-- ==== Sys2Proof/WellFormed.lean ====
section
/-! DEFINITION. Which instructions the spec admits under a configuration: tick counts that fit W_TICK (R81), offsets the map of R40 names, frames that fit CAP (R89). -/

namespace Sys2Proof

/-- R40, R51: the offset names a register that can be read. -/
def readableOffset (c : Config) (off : Offset) : Bool :=
  off.toNat ≤ 0x0B || (0x40 ≤ off.toNat && off.toNat ≤ 0x40 + c.cap)
    || (0x60 ≤ off.toNat && off.toNat < 0x60 + c.cap)

/-- The instruction is one the spec defines under configuration `c`: not a reserved event word (R81, R84), not a
reserved access (R51), not a frame longer than the packet buffer (R89). -/
def Instr.wf (c : Config) : Instr → Bool
  | .edge _ ticks => ticks.toNat < 2 ^ c.wTick
  | .rd off => readableOffset c off
  | .wrTxbuf i _ => i.toNat < c.cap
  | .frameClear | .frameHome | .frameDone => 1 ≤ c.cap
  | .frameDim _ => 2 ≤ c.cap
  | .frameGoto _ _ | .frameDecoderEvent _ _ => 3 ≤ c.cap
  | .frameRaw _ _ _ => 4 ≤ c.cap
  | .framePrint text => text.length + 1 ≤ c.cap
  | .rxbyte _ | .tick | .wrTxlen _ | .cmdIrRearm | .cmdRxRearm | .cmdTxSend | .cmdMask | .cmdUnmask | .cmdWait
  | .cmdClrdiag => true

end Sys2Proof
end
* * *
#### [REQUIRED WORK]
Print every line of the records exactly. Omit nothing.

#### [TASK RESPONSE]
-- ==== Sys2Proof/WellFormed.lean ====
section
/-! DEFINITION. Which instructions the spec admits under a configuration: tick counts that fit W_TICK (R81), offsets the map of R40 names, frames that fit CAP (R89). -/

namespace Sys2Proof

/-- R40, R51: the offset names a register that can be read. -/
def readableOffset (c : Config) (off : Offset) : Bool :=
  off.toNat ≤ 0x0B || (0x40 ≤ off.toNat && off.toNat ≤ 0x40 + c.cap)
    || (0x60 ≤ off.toNat && off.toNat < 0x60 + c.cap)

/-- The instruction is one the spec defines under configuration `c`: not a reserved event word (R81, R84), not a
reserved access (R51), not a frame longer than the packet buffer (R89). -/
def Instr.wf (c : Config) : Instr → Bool
  | .edge _ ticks => ticks.toNat < 2 ^ c.wTick
  | .rd off => readableOffset c off
  | .wrTxbuf i _ => i.toNat < c.cap
  | .frameClear | .frameHome | .frameDone => 1 ≤ c.cap
  | .frameDim _ => 2 ≤ c.cap
  | .frameGoto _ _ | .frameDecoderEvent _ _ => 3 ≤ c.cap
  | .frameRaw _ _ _ => 4 ≤ c.cap
  | .framePrint text => text.length + 1 ≤ c.cap
  | .rxbyte _ | .tick | .wrTxlen _ | .cmdIrRearm | .cmdRxRearm | .cmdTxSend | .cmdMask | .cmdUnmask | .cmdWait
  | .cmdClrdiag => true

end Sys2Proof
end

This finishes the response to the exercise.